TASK STATEMENT ->
Work through the lines below and count those holding "hasAdm"; reply with the number only.
—————
-- ==== Sys2Proof/Proofs/Finding.lean ====
section
/-! A slot of a RUNNING round on a sample (sections 7.4 and 7.5): how it goes from phase to phase until its first averaged sample. -/

namespace Sys2Proof.Machine

/-! ### The round unit's handling, by phase (R143 to R147) -/

section Phases

variable {c : Corrected} {v : State} {x : RunningRound}

theorem roundSample_of_failed (hx : v.round.state = .running x) :
    roundSample .searchFailed c v = endSlot .notFound none v := by simp only [roundSample, hx]

theorem roundSample_of_arrived (hx : v.round.state = .running x) (hp : x.phase = .aim) :
    roundSample .arrived c v = setRoundState (.running { x with phase := .acquire }) v := by simp only [roundSample, hx, hp]

theorem roundSample_of_acquired (hx : v.round.state = .running x) (hp : x.phase = .acquire ∨ x.phase = .search) :
    roundSample .acquired c v = centreSample x c v := by
  rcases hp with hp | hp <;> simp only [roundSample, hx, hp]

theorem roundSample_of_centre (hx : v.round.state = .running x) (hp : x.phase = .centre) :
    roundSample .none c v = centreSample x c v := by simp only [roundSample, hx, hp]

/-- A sample on which the follower reports nothing leaves every phase but CENTRE and AVERAGE. -/
theorem roundSample_of_quiet (hx : v.round.state = .running x) (hc : x.phase ≠ .centre) (ha : x.phase ≠ .average) :
    roundSample .none c v = v := by
  cases hp : x.phase with
  | centre => exact absurd hp hc
  | average => exact absurd hp ha
  | aim | acquire | search | adm => simp only [roundSample, hx, hp]

theorem roundSearch_of_other {h : Handled} (hx : h.state.round.state = .running x)
    (hacq : x.phase = .acquire → c.present = true ∨ h.report ≠ .none) (hlost : h.report ≠ .beamLost) :
    roundSearch c h = h := by
  unfold roundSearch
  rw [hx]
  dsimp only
  split
  · next hp hrep =>
    rw [if_pos]
    exact (hacq hp).resolve_right fun hne => hne hrep
  · next hrep => exact absurd hrep hlost
  · next hrep => exact absurd hrep hlost
  · rfl

theorem roundSearch_of_acquire {h : Handled} (hx : h.state.round.state = .running x) (hp : x.phase = .acquire)
    (hrep : h.report = .none) (ha : c.present = false) : roundSearch c h = askRoundSearch x h.state := by
  simp [roundSearch, hx, hp, hrep, ha]

theorem roundSearch_of_centre_lost {h : Handled} (hx : h.state.round.state = .running x) (hp : x.phase = .centre)
    (hrep : h.report = .beamLost) : roundSearch c h = askRoundSearch x h.state := by
  simp only [roundSearch, hx, hp, hrep]

theorem roundSearch_of_adm_lost {h : Handled} (hx : h.state.round.state = .running x) (hp : x.phase = .adm)
    (hrep : h.report = .beamLost) : roundSearch c h = askRoundSearch x (releaseDistance h.state) := by
  simp only [roundSearch, hx, hp, hrep]

theorem askRoundWait_of_free (hd : v.distance.state = .none) (ha : v.head.hasAdm = true) :
    askRoundWait v = (startAdmWait .round v, true) := if_pos ⟨hd, ha⟩

theorem askRoundWait_of_gone (ha : v.head.hasAdm = false) : askRoundWait v = (v, false) := if_neg (by simp [ha])

end Phases

/-! ### The test for a centred beam (R146) -/

section Centre

variable {f : Sample} {rest : List Sample} {s v t : State} {r : RunningRound} {iAz iEl : Int}

theorem loopWritten_congr (h : loopWritten iAz iEl f s v) (hf : t.follower = v.follower) (hh : t.head = v.head) :
    loopWritten iAz iEl f s t := by
  rw [loopWritten, hf]
  obtain ⟨az, el, haz, hel, hiAz, hiEl, hw⟩ := h
  refine ⟨az, el, haz, hel, hiAz, hiEl, ?_⟩
  rw [steerWritten, hh]
  exact hw

theorem centred_front (f : Sample) (rest : List Sample) (s : State) :
    (inRange (-200) 200 (correctedFront f rest s).2.psdX = true ∧ inRange (-200) 200 (correctedFront f rest s).2.psdY = true) ↔
      centred f := by
  have hfields := correctedFront_fields f rest s
  rw [hfields.2.2.1, hfields.2.2.2.1, clampPsd_centred, clampPsd_centred]
  exact Iff.rfl

/-- The state in which a sample is tested for a centred beam: in FOLLOWING, the slot and the distance as they were, the loop run. -/
structure TestReady (r : RunningRound) (iAz iEl : Int) (f : Sample) (s v : State) : Prop where
  following : v.follower.state = .following
  distance : v.distance = s.distance
  hasAdm : v.head.hasAdm = s.head.hasAdm
  slot : InSlot r s v
  time : v.localTime = s.localTime
  loop : loopWritten iAz iEl f s v

theorem centreTested_of_ready (h : TestReady r iAz iEl f s v) (hn : s.distance.state = .none)
    (ht : t = centreSample r (correctedFront f rest s).2 v) : centreTested r iAz iEl f s t := by
  obtain ⟨hfollowing, hdistance, hadm, hslot, htime, hloop⟩ := h
  have hnone : v.distance.state = .none := by rw [hdistance, hn]
  have hcentred := centred_front f rest s
  refine ⟨fun hoff => ?_, fun hon ha => ?_, fun hon ha => ?_⟩
  · rw [centreSample, if_neg fun hx => hoff (hcentred.mp hx.2)] at ht
    rw [ht]
    exact ⟨rfl, hdistance, hfollowing, loopWritten_congr hloop rfl rfl⟩
  · rw [centreSample, if_pos ⟨hfollowing, hcentred.mpr hon⟩, askRoundWait_of_free hnone (by rw [hadm, ha])] at ht
    rw [ht]
    refine ⟨rfl, ?_, hfollowing, loopWritten_congr hloop rfl rfl⟩
    simp [setRoundState, startAdmWait, hdistance]
  · rw [centreSample, if_pos ⟨hfollowing, hcentred.mpr hon⟩, askRoundWait_of_gone (by rw [hadm, ha])] at ht
    rw [ht]
    exact htime ▸ slotEnds_endSlot hslot .notFound none

/-- R146: a sample that does not leave the follower in FOLLOWING is not tested. -/
theorem centreSample_of_left (hp : r.phase = .centre) (hf : v.follower.state ≠ .following) (c : Corrected) :
    centreSample r c v = setRoundState (.running r) v := by
  rw [centreSample, if_neg fun hx => hf hx.1, ← hp]

theorem sources_centreSample (r : RunningRound) (c : Corrected) (v : State) : keepsSources slotSources v (centreSample r c v) := by
  have hwait : keepsSources slotSources v (askRoundWait v).1 := sources_of_events (keeps_askRoundWait v .events (by simp))
  unfold centreSample
  split
  · split
    · next heq => rw [heq] at hwait; exact sources_then_same hwait rfl
    · next heq => rw [heq] at hwait; exact sources_trans hwait (sources_endSlot _ _ _)
  · exact sources_of_events rfl

theorem centreSample_search (hr : v.round.state = .running r) (hn : v.search.active = none) (c : Corrected) :
    (centreSample r c v).search.active = none := by
  have hsearch : (askRoundWait v).1.search = v.search := keeps_askRoundWait v .search (by simp)
  have hround : (askRoundWait v).1.round = v.round := keeps_askRoundWait v .round (by simp)
  unfold centreSample
  split
  · split
    · next heq => rw [heq] at hsearch; exact (congrArg SearchUnit.active hsearch).trans hn
    · next heq => rw [heq] at hround; exact (endSlot_leaves _ _ ((congrArg RoundUnit.state hround).trans hr)).2.1
  · exact hn

end Centre

/-! ### The search that the round unit asks for (R145) -/

section Searched

variable {f : Sample} {rest : List Sample} {s t u v : State} {r : RunningRound}

theorem askRoundSearch_of_unusable {w : State}
    (h : askSearch (u.round.entry r).descriptor (u.round.entry r).aim .round u = (w, .unusable)) :
    askRoundSearch r u = ⟨w, some .hold, .searchFailed⟩ := by simp only [askRoundSearch, h]

theorem askRoundSearch_of_starved {w : State}
    (h : askSearch (u.round.entry r).descriptor (u.round.entry r).aim .round u = (w, .starved)) :
    askRoundSearch r u = ⟨w, some .hold, .searchFailed⟩ := by simp only [askRoundSearch, h]

theorem askRoundSearch_of_started {w : State} {g : Angles}
    (h : askSearch (u.round.entry r).descriptor (u.round.entry r).aim .round u = (w, .started g)) :
    askRoundSearch r u =
      ⟨setRoundState (.running { r with phase := .search }) w, some (.position g.az g.el), .none⟩ := by
  simp only [askRoundSearch, h]

/-- The state in which the round unit asks for a search: the slot, the search unit and the local time as they were. -/
structure AskReady (r : RunningRound) (s u : State) : Prop where
  round : u.round = s.round
  running : s.round.state = .running r
  search : u.search = s.search
  time : u.localTime = s.localTime
  starved : u.events.get .searchStarved = s.events.get .searchStarved
  done : u.events.get .roundDone = s.events.get .roundDone

/-- R145 and R79: a search that could not start, or that ended, ends the slot. -/
theorem slotEnds_of_failed {w : State} (hr : s.round.state = .running r) (hround : w.round = s.round)
    (hdone : w.events.get .roundDone = s.events.get .roundDone)
    (hhandled : roundHandled f rest s = ⟨w, some .hold, .searchFailed⟩) (hon : HandedOn f rest s v)
    (ht : t = roundSample (roundHandled f rest s).report (correctedFront f rest s).2 v) :
    slotEnds r .notFound none s.localTime s t ∧ t.distance = (releaseDistance w).distance ∧
      ∀ src, src = .searchStarved ∨ src = .searchExhausted → t.events.get src = w.events.get src := by
  have hvround : v.round = s.round := by rw [hon.round, hhandled, hround]
  have hvrunning : v.round.state = .running r := by rw [hvround, hr]
  have hevents := hon.events
  rw [hhandled] at hevents
  have hvdone : v.events.get .roundDone = s.events.get .roundDone := by rw [hevents.2 .roundDone (by simp), hdone]
  have hend : t = endSlot .notFound none v := by
    rw [ht, hhandled]
    exact roundSample_of_failed hvrunning
  have hvdistance : v.distance = w.distance := by rw [hon.distance, hhandled]
  rw [hend]
  refine ⟨hon.localTime ▸ slotEnds_endSlot (.of_round hr hvround hvdone) .notFound none, ?_, fun src hsrc => ?_⟩
  · rw [(endSlot_quiet_distance hvrunning).1]
    exact releaseDistance_distance_congr hvdistance
  · rw [(sources_endSlot _ _ _).2 src (by rcases hsrc with rfl | rfl <;> simp [slotSources]),
      hevents.2 src (by rcases hsrc with rfl | rfl <;> simp)]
—————
RESULT FOR THIS EXERCISE ->
3